You can also have a look at the list of parsers and built-in plugins that constitute the majority of these projects. The only other projects are MatID, DOS fingerprints, and the NOMAD Remote Tools Hub.

Note

The GitLab organization nomad-lab and the GitHub organizations for FAIRmat and the NOMAD CoE all represent larger infrastructure and research projects, and they include many other Git projects that are not related. When navigating the codebase, only follow the submodules.

Python code

There are three main directories with Python code:

  • nomad: The actual NOMAD code.
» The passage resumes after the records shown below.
/-- A request of host software arrives on a path: served at once, or it waits for the YDP commands to serve it. -/
def hostFrame (x : Extra) (p : Path) (bs : List Byte) (s : State) : State :=
  if atOnce x p bs s then serveNow x p bs s else enqueue p bs s

/-- The WRITE_SEG frames of a value, each sent when the one before is answered, as long as the transfer stays open. One that must wait is
the last: host software goes on when it is answered. `fuel` bounds their number. -/
def sendSegments (x : Extra) (p : Path) (tag : Byte) (idx sub : Nat) : Nat → Bool → List Byte → State → State
  | 0, _, _, s => s
  | fuel + 1, tog, bs, s =>
    if !writing s p idx sub then s
    else
      let k := pathLimit p
      let last := decide (bs.length ≤ k)
      let f := frameBytes 4 tag idx sub (b2n tog + 2 * b2n last) (bs.take k)
      if last ∨ !atOnce x p f s ∨ !findsRoom p f s then hostFrame x p f s
      else sendSegments x p tag idx sub fuel (!tog) (bs.drop k) (serveNow x p f s)

/-- Host software writes an object on a path: with WRITE where the value has at most 56 bytes, else with WRITE_INIT and
segments (R341, R342). A request that cannot reach the server has no effect (R434). -/
def hostWrite (p : Path) (tag : Byte) (idx sub : Nat) (bs : List Byte) (s : State) (x : Extra := {}) : Out :=
  if !reachable s p then .next s
  else if bs.length ≤ 56 then .next (hostFrame x p (frameBytes 2 tag idx sub 0 bs) s)
  else
    let f := frameBytes 3 tag idx sub 0 (leBytes 8 bs.length)
    .next (if atOnce x p f s && findsRoom p f s then sendSegments x p tag idx sub bs.length false bs (serveNow x p f s) else enqueue p f s)

/-- Host software reads an object on a path (R341). -/
def hostRead (p : Path) (tag : Byte) (idx sub : Nat) (s : State) (x : Extra := {}) : Out :=
  .next (if reachable s p then hostFrame x p (frameBytes 1 tag idx sub 0 []) s else s)

/-! ### The CAN FD controller (R339) -/

/-- CAN_FRAME_RECEIVE (R339): extended-identifier frames, remote frames and those of other identifiers are ignored. -/
def execCanFrameReceive (extended : Bool) (kind : CanKind) (id : BitVec 29) (bytes : List Byte) (s : State) : Out :=
  if !reachable s 0 ∨ extended ∨ kind = .remote ∨ id.toNat ≠ 0x400 + rn s .LNK_CAN_NODE then .next s
  else if kind = .classic then .next (inc .LNK_CAN_CLASSIC 0 s)
  else .next (bufferCan bytes s)

/-- CAN_BUS_ERROR (R339): the error counters after an error; error-passive above 127, bus-off above 255 (log 60). -/
def execCanBusError (tec rec : Nat) (s : State) : Out :=
  if !served s ∨ rn s .LNK_CAN_STATE = 2 then .next s
  else
    let s := wr .LNK_CAN_REC (satN 255 rec) 0 (wr .LNK_CAN_TEC (satN 255 tec) 0 s)
    if 255 < tec then .next (inc .LNK_CAN_BUSOFF 0 (wr .LNK_CAN_STATE 2 0 s))
    else .next (wr .LNK_CAN_STATE (if 127 < tec ∨ 127 < rec then 1 else 0) 0 s)

/-- BUS_OFF_RECOVERY (R339). -/
def execBusOffRecovery (s : State) : Out :=
  if rn s .LNK_CAN_STATE = 2 then .next (wr .LNK_CAN_REC 0 0 (wr .LNK_CAN_TEC 0 0 (wr .LNK_CAN_STATE 0 0 s))) else .next s

/-! ### A keystone engine restarts (R417) -/

/-- MGE restarts: the request in service has no effect, and a thermal update that falls due in the 10 µs of the restart covers its
whole interval. -/
def restartMge (s : State) : State :=
  let s := { s with cool := { s.cool with restartAt := some s.elapsed } }
  let p : Path := if mayServe s 0 then 0 else 1
  match headRequest s p with
  | some bs =>
    if mayServe s p then
      let cmd := frameCmd bs
      let idx := domAt bs 2 2
      let sub := domAt bs 4 1
      let s := turn p (takeRequest p s)
      let mine := decide (4 ≤ cmd ∧ cmd ≤ 6) &&
        (match (pathOf s p).transfer with | some t => decide (t.index = idx ∧ t.sub = sub) | none => false)
      respondAbort p cmd (BitVec.ofNat 8 (domAt bs 1 1)) idx sub (if cmd = 1 ∨ cmd = 5 then abCannotRead else abCannotWrite)
        (if mine then closeTransfer p false s else s)
    else s
  | none => s

/-- A control-store fault of keystone engine 128 + k (R100, R417); `ramFault`: in patch RAM, a match or an override register. The
engine goes on at its ROM reset entry. -/
def keystoneFault (k : Fin 5) (ramFault : Bool) (s : State) : State :=
  let s := logFault clsEngine 0 (128 + k.val) s.tml (inc .MCS_FAULT 0 s)
  let s := if ramFault then dropPatch (8 + k.val) s else s
  let v := eget s (128 + k.val)
  let s := eset (128 + k.val) { v with micro := { v.micro with at_ := none } } s
  match k with
  | 0 => restartMge s
  | 1 => restartSte0 s
  | 2 => restartSte1 s
  | 3 => restartDte s
  | 4 => restartVre s

/-- ENGINE_RESTART (R100, R417): a microword that a keystone engine fetches fails its parity check. -/
def execEngineRestart (k : Fin 5) (ramFault : Bool) (s : State) : Out :=
  if !served s then .next s else .next (keystoneFault k ramFault s)

/-- Keystone engine 128 + k in one grain (R92, R93, R97): it executes a microword when its handshake cycle ends, whatever its work is. A
fetch that fails restarts it; its fault lies in patch space or a redirection. DESIGN CHOICE: the work of a keystone engine has the
effects that its chapter gives it, whatever its microwords are (log 70). -/
def keystoneStep (k : Fin 5) (s : State) : State :=
  let f := fresh s
  if !Config.keystoneCycle f.1 then f.2
  else match keystoneWord (128 + k.val) f.2 with
    | some s => s
    | none => keystoneFault k true f.2

/-- The keystone engines in one grain. -/
def keystoneGrain (s : State) : State :=
  if served s then keystoneStep 4 (keystoneStep 3 (keystoneStep 2 (keystoneStep 1 (keystoneStep 0 s)))) else s

end Sys2Proof.Machine
end

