-- ==== Sys2Proof/Safety.lean ====
section
/-! DEFINITION. What counts as a safe state and a safe run. A safe state holds its memories in canonical form and a run
state of R83; a safe run is one that no fault and no refusal stops. -/

namespace Sys2Proof.Machine

/-- The memories and buffers the spec gives the package are in canonical form: DRAM, segment, kernel and table memory, the
pool queues and the edge FIFOs list no entry that reads as an unlisted one, in rising order, and the dictionary's stored
values rise by key. -/
def Memory.wf (s : State) : Bool :=
  mwf 0 s.dram.cells && mwf 0 s.segMem && mwf 0 s.krn && mwf 0 s.tab && mwf {} s.queues && mwf {} s.fifos && mrising s.regs

/-- The run state is one of object 0x201B:01: IDLE, RUNNING, STOPPING or DONE. -/
def RunLegal (s : State) : Prop := rn s .PKG_RUN_STATE ≤ 3

/-- A run of n steps is safe: neither a fault nor a refusal stops it. -/
def SafeFor : Nat → State → Prop
  | 0, _ => True
  | n + 1, s => ∃ t, step s = .next t ∧ SafeFor n t

end Sys2Proof.Machine
end

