/-! ### Resets and start-up -/

/-- A supply loss, a RESET_N pulse, a dictionary reset 200 µs after its answer, and a life-cycle burn that reads back right reset
the package with the same effects and their own cause: the pool zeroed with all its cells free, the queues empty and closed, every
object at its default, which is the model's choice where the spec gives none (log 1), and the waiting commands kept, the model's choice
too (log 5) (R268, R410, R427, R429, R431). The second burn clause is the failed read-back. -/
def Obligations.EveryResetHasTheSameEffects : Prop :=
  (∀ s : State, Gives .supplyLoss s (InReset (causeIn 1 s) s)) ∧
  (∀ (ns : Nat) (s : State), 1000 ≤ ns → Gives (.resetNAssert ns) s (InReset (causeIn 2 s) s)) ∧
  (∀ (t0 : Nat) (s : State), s.boot.resetReq = some t0 → t0 + 200 * usT ≤ s.elapsed →
    Gives .dictionaryResetBegin s (InReset (causeIn 3 s) s)) ∧
  (∀ (t0 : Nat) (s : State), s.boot.resetReq = some t0 → s.elapsed < t0 + 200 * usT → exec .dictionaryResetBegin s = .next s) ∧
  (∀ (v t0 : Nat) (rb : BitVec 4) (s : State), s.boot.lcsConf = some (v, t0) → t0 + msT ≤ s.elapsed → rb.toNat = targetCode v →
    Gives (.lcsBurn rb) s fun t => t.boot.lcsReset = true ∧ InReset (causeIn 4 s) { s with boot := { s.boot with
      fuses := { s.boot.fuses with lcs := BitVec.ofNat 32 (lcsNow s + targetCode v * 2 ^ (4 * lcsUsed (lcsNow s))) } } } t) ∧
  (∀ (v t0 : Nat) (rb : BitVec 4) (s : State), s.boot.lcsConf = some (v, t0) → t0 + msT ≤ s.elapsed →
    rb.toNat ||| targetCode v = targetCode v → rb.toNat ≠ targetCode v →
    Gives (.lcsBurn rb) s fun t => rn t .LCS_RESULT = 3 ∧ t.boot.phase = s.boot.phase ∧ t.boot.lcsConf = none)

/-- Start-up: straps, fuses, wipe and the NVM read take the sequence from t_power_good to the served dictionary, which a supply must
precede by 1 ms; a fuse mismatch or parity failure ends it with FLT_FUSE_ERROR (R410, R428, R433, R436, R437). A slot bit burnt before
is in every reading, the model's choice (log 49). -/
def Obligations.StartUpSteps : Prop :=
  (∀ (d : Fin 8) (n : Fin 128) (s : State), s.boot.phase = .held → s.boot.wait ≤ s.elapsed →
    Gives (.powerGood d n) s fun t => t.boot.phase = .step1 ∧ t.boot.goodAt = s.elapsed ∧ rn t .CLK_STDLY = d.val ∧
      rn t .PKG_STRAPS = d.val * 128 + n.val ∧
      RegsKept s t fun r i => (r = .CLK_STDLY ∨ r = .PKG_STRAPS) ∧ i = 0) ∧
  (∀ (d : Fin 8) (n : Fin 128) (s : State), s.boot.phase ≠ .held ∨ s.elapsed < s.boot.wait → exec (.powerGood d n) s = .next s) ∧
  (State.reset.boot.phase = .held ∧ State.reset.boot.wait = msT ∧
    ∀ (s t : State), exec .supplyLoss s = .next t → t.boot.wait = msT ∧ t.elapsed = 0) ∧
  (∀ (a : FuseImage) (s : State), s.boot.phase = .step1 →
    Gives (.fuseRead a a true) s fun t => t.boot.phase = .fuses ∧ t.boot.fuses = { a with lcs := a.lcs ||| s.boot.fuses.lcs } ∧
      rn t .PKG_SERIAL = a.serial.toNat ∧ rn t .FLT_FUSE_ERROR = rn s .FLT_FUSE_ERROR) ∧
  (∀ (a b : FuseImage) (ok : Bool) (s : State), s.boot.phase = .step1 → a ≠ b ∨ ok = false →
    Gives (.fuseRead a b ok) s fun t => t.boot.phase = .fuseError ∧ rn t .FLT_FUSE_ERROR = 1 ∧ t.boot.silent = true) ∧
  (∀ s : State, s.boot.phase = .fuses →
    Gives .memoryWipeDone s fun t => t.boot.phase = .wiped ∧ RegsKept s t fun r i => r = .PKG_MILESTONE ∧ i = 1) ∧
  (∀ (ans : Bool) (mbit : BitVec 16) (s : State), s.boot.phase = .wiped →
    Gives (.nvmBootRead ans mbit) s fun t => t.boot.phase = .served ∧ (∀ e : Fin 128, (eget t e).state = .idle) ∧
      t.clk.xtbDelay = rn t .CLK_XTB_DELAY ∧ t.clk.trefSel = rn t .CLK_TREF_SEL)
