/-! ### flxset -/

@[simp] theorem flxset_pending (n : Nat) (v : FluxCh) (s : State) : (flxset n v s).pending = s.pending := rfl
@[simp] theorem flxset_elapsed (n : Nat) (v : FluxCh) (s : State) : (flxset n v s).elapsed = s.elapsed := rfl
@[simp] theorem flxset_free (n : Nat) (v : FluxCh) (s : State) : (flxset n v s).free = s.free := rfl
@[simp] theorem flxset_tml (n : Nat) (v : FluxCh) (s : State) : (flxset n v s).tml = s.tml := rfl
@[simp] theorem flxset_tmlOn (n : Nat) (v : FluxCh) (s : State) : (flxset n v s).tmlOn = s.tmlOn := rfl
@[simp] theorem flxset_regs (n : Nat) (v : FluxCh) (s : State) : (flxset n v s).regs = s.regs := rfl
@[simp] theorem flxset_queues (n : Nat) (v : FluxCh) (s : State) : (flxset n v s).queues = s.queues := rfl
@[simp] theorem flxset_poolLost (n : Nat) (v : FluxCh) (s : State) : (flxset n v s).poolLost = s.poolLost := rfl
@[simp] theorem flxset_fifos (n : Nat) (v : FluxCh) (s : State) : (flxset n v s).fifos = s.fifos := rfl
@[simp] theorem flxset_engs (n : Nat) (v : FluxCh) (s : State) : (flxset n v s).engs = s.engs := rfl
@[simp] theorem flxset_areas (n : Nat) (v : FluxCh) (s : State) : (flxset n v s).areas = s.areas := rfl
@[simp] theorem flxset_run (n : Nat) (v : FluxCh) (s : State) : (flxset n v s).run = s.run := rfl
@[simp] theorem flxset_image (n : Nat) (v : FluxCh) (s : State) : (flxset n v s).image = s.image := rfl
@[simp] theorem flxset_patches (n : Nat) (v : FluxCh) (s : State) : (flxset n v s).patches = s.patches := rfl
@[simp] theorem flxset_channels (n : Nat) (v : FluxCh) (s : State) : (flxset n v s).channels = s.channels := rfl
@[simp] theorem flxset_deliveries (n : Nat) (v : FluxCh) (s : State) : (flxset n v s).deliveries = s.deliveries := rfl
@[simp] theorem flxset_timers (n : Nat) (v : FluxCh) (s : State) : (flxset n v s).timers = s.timers := rfl
@[simp] theorem flxset_markers (n : Nat) (v : FluxCh) (s : State) : (flxset n v s).markers = s.markers := rfl
@[simp] theorem flxset_path0 (n : Nat) (v : FluxCh) (s : State) : (flxset n v s).path0 = s.path0 := rfl
@[simp] theorem flxset_path1 (n : Nat) (v : FluxCh) (s : State) : (flxset n v s).path1 = s.path1 := rfl
@[simp] theorem flxset_lastPath (n : Nat) (v : FluxCh) (s : State) : (flxset n v s).lastPath = s.lastPath := rfl
@[simp] theorem flxset_nvm (n : Nat) (v : FluxCh) (s : State) : (flxset n v s).nvm = s.nvm := rfl
@[simp] theorem flxset_boot (n : Nat) (v : FluxCh) (s : State) : (flxset n v s).boot = s.boot := rfl
@[simp] theorem flxset_flog (n : Nat) (v : FluxCh) (s : State) : (flxset n v s).flog = s.flog := rfl
@[simp] theorem flxset_scrubAt (n : Nat) (v : FluxCh) (s : State) : (flxset n v s).scrubAt = s.scrubAt := rfl
@[simp] theorem flxset_dram (n : Nat) (v : FluxCh) (s : State) : (flxset n v s).dram = s.dram := rfl
@[simp] theorem flxset_segs (n : Nat) (v : FluxCh) (s : State) : (flxset n v s).segs = s.segs := rfl
@[simp] theorem flxset_segMem (n : Nat) (v : FluxCh) (s : State) : (flxset n v s).segMem = s.segMem := rfl
@[simp] theorem flxset_segBad (n : Nat) (v : FluxCh) (s : State) : (flxset n v s).segBad = s.segBad := rfl
@[simp] theorem flxset_refills (n : Nat) (v : FluxCh) (s : State) : (flxset n v s).refills = s.refills := rfl
@[simp] theorem flxset_slices (n : Nat) (v : FluxCh) (s : State) : (flxset n v s).slices = s.slices := rfl
@[simp] theorem flxset_frames (n : Nat) (v : FluxCh) (s : State) : (flxset n v s).frames = s.frames := rfl
@[simp] theorem flxset_tapBad (n : Nat) (v : FluxCh) (s : State) : (flxset n v s).tapBad = s.tapBad := rfl
@[simp] theorem flxset_biases (n : Nat) (v : FluxCh) (s : State) : (flxset n v s).biases = s.biases := rfl
@[simp] theorem flxset_biasAt (n : Nat) (v : FluxCh) (s : State) : (flxset n v s).biasAt = s.biasAt := rfl
@[simp] theorem flxset_regions (n : Nat) (v : FluxCh) (s : State) : (flxset n v s).regions = s.regions := rfl
@[simp] theorem flxset_bdQual (n : Nat) (v : FluxCh) (s : State) : (flxset n v s).bdQual = s.bdQual := rfl
@[simp] theorem flxset_rfQualAt (n : Nat) (v : FluxCh) (s : State) : (flxset n v s).rfQualAt = s.rfQualAt := rfl
@[simp] theorem flxset_reads (n : Nat) (v : FluxCh) (s : State) : (flxset n v s).reads = s.reads := rfl
@[simp] theorem flxset_traces (n : Nat) (v : FluxCh) (s : State) : (flxset n v s).traces = s.traces := rfl
@[simp] theorem flxset_acqs (n : Nat) (v : FluxCh) (s : State) : (flxset n v s).acqs = s.acqs := rfl
@[simp] theorem flxset_krn (n : Nat) (v : FluxCh) (s : State) : (flxset n v s).krn = s.krn := rfl
@[simp] theorem flxset_krnBad (n : Nat) (v : FluxCh) (s : State) : (flxset n v s).krnBad = s.krnBad := rfl
@[simp] theorem flxset_tab (n : Nat) (v : FluxCh) (s : State) : (flxset n v s).tab = s.tab := rfl
@[simp] theorem flxset_tabBad (n : Nat) (v : FluxCh) (s : State) : (flxset n v s).tabBad = s.tabBad := rfl
@[simp] theorem flxset_crossings (n : Nat) (v : FluxCh) (s : State) : (flxset n v s).crossings = s.crossings := rfl
@[simp] theorem flxset_sets (n : Nat) (v : FluxCh) (s : State) : (flxset n v s).sets = s.sets := rfl
@[simp] theorem flxset_stream (n : Nat) (v : FluxCh) (s : State) : (flxset n v s).stream = s.stream := rfl
@[simp] theorem flxset_incs (n : Nat) (v : FluxCh) (s : State) : (flxset n v s).incs = s.incs := rfl
@[simp] theorem flxset_trig (n : Nat) (v : FluxCh) (s : State) : (flxset n v s).trig = s.trig := rfl
@[simp] theorem flxset_board (n : Nat) (v : FluxCh) (s : State) : (flxset n v s).board = s.board := rfl
@[simp] theorem flxset_bres (n : Nat) (v : FluxCh) (s : State) : (flxset n v s).bres = s.bres := rfl
@[simp] theorem flxset_vre (n : Nat) (v : FluxCh) (s : State) : (flxset n v s).vre = s.vre := rfl
@[simp] theorem flxset_clk (n : Nat) (v : FluxCh) (s : State) : (flxset n v s).clk = s.clk := rfl
@[simp] theorem flxset_ptp (n : Nat) (v : FluxCh) (s : State) : (flxset n v s).ptp = s.ptp := rfl
@[simp] theorem flxset_lanes (n : Nat) (v : FluxCh) (s : State) : (flxset n v s).lanes = s.lanes := rfl
@[simp] theorem flxset_hl (n : Nat) (v : FluxCh) (s : State) : (flxset n v s).hl = s.hl := rfl
@[simp] theorem flxset_vports (n : Nat) (v : FluxCh) (s : State) : (flxset n v s).vports = s.vports := rfl
@[simp] theorem flxset_maus (n : Nat) (v : FluxCh) (s : State) : (flxset n v s).maus = s.maus := rfl
@[simp] theorem flxset_therms (n : Nat) (v : FluxCh) (s : State) : (flxset n v s).therms = s.therms := rfl
@[simp] theorem flxset_cool (n : Nat) (v : FluxCh) (s : State) : (flxset n v s).cool = s.cool := rfl
@[simp] theorem rd_flxset (n : Nat) (v : FluxCh) (s : State) (r : Reg) (j : Nat) : rd (flxset n v s) r j = rd s r j := rfl
@[simp] theorem rn_flxset (n : Nat) (v : FluxCh) (s : State) (r : Reg) (j : Nat) : rn (flxset n v s) r j = rn s r j := rfl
It is structured into more subdirectories and modules.

  • tests: Tests (pytest) for the NOMAD code. It follows the same module structure, but Python files are prefixed with test_.

  • examples: A few small Python scripts that might be linked in the documentation.

The nomad directory contains the following "main" modules. This list is not extensive but should help you to navigate the codebase:

  • app: The FastAPI APIs: v1 and v1.2 NOMAD APIs, OPTIMADE, DCAT, h5grove, and more.

  • archive: Functionality to store and access archive files. This is the storage format for all processed data in NOMAD. See also the docs on structured data.

  • cli: The command line interface (based on Click). Subcommands are structured into submodules.

  • config: NOMAD is configured through the nomad.yaml file. This contains all the (Pydantic) models and default config parameters.

  • datamodel: The built-in schemas (e.g. nomad.datamodel.metainfo.workflow used to construct workflows). The base sections and section for the shared entry structure. See also the docs on the datamodel and processing.

  • metainfo: The Metainfo system, e.g. the schema language that NOMAD uses.

  • normalizing: All the normalizers. See also the docs on processing.

  • parsing: The base classes for parsers, matching functionality, parser initialization, some fundamental parsers like the archive parser. See also the docs on processing.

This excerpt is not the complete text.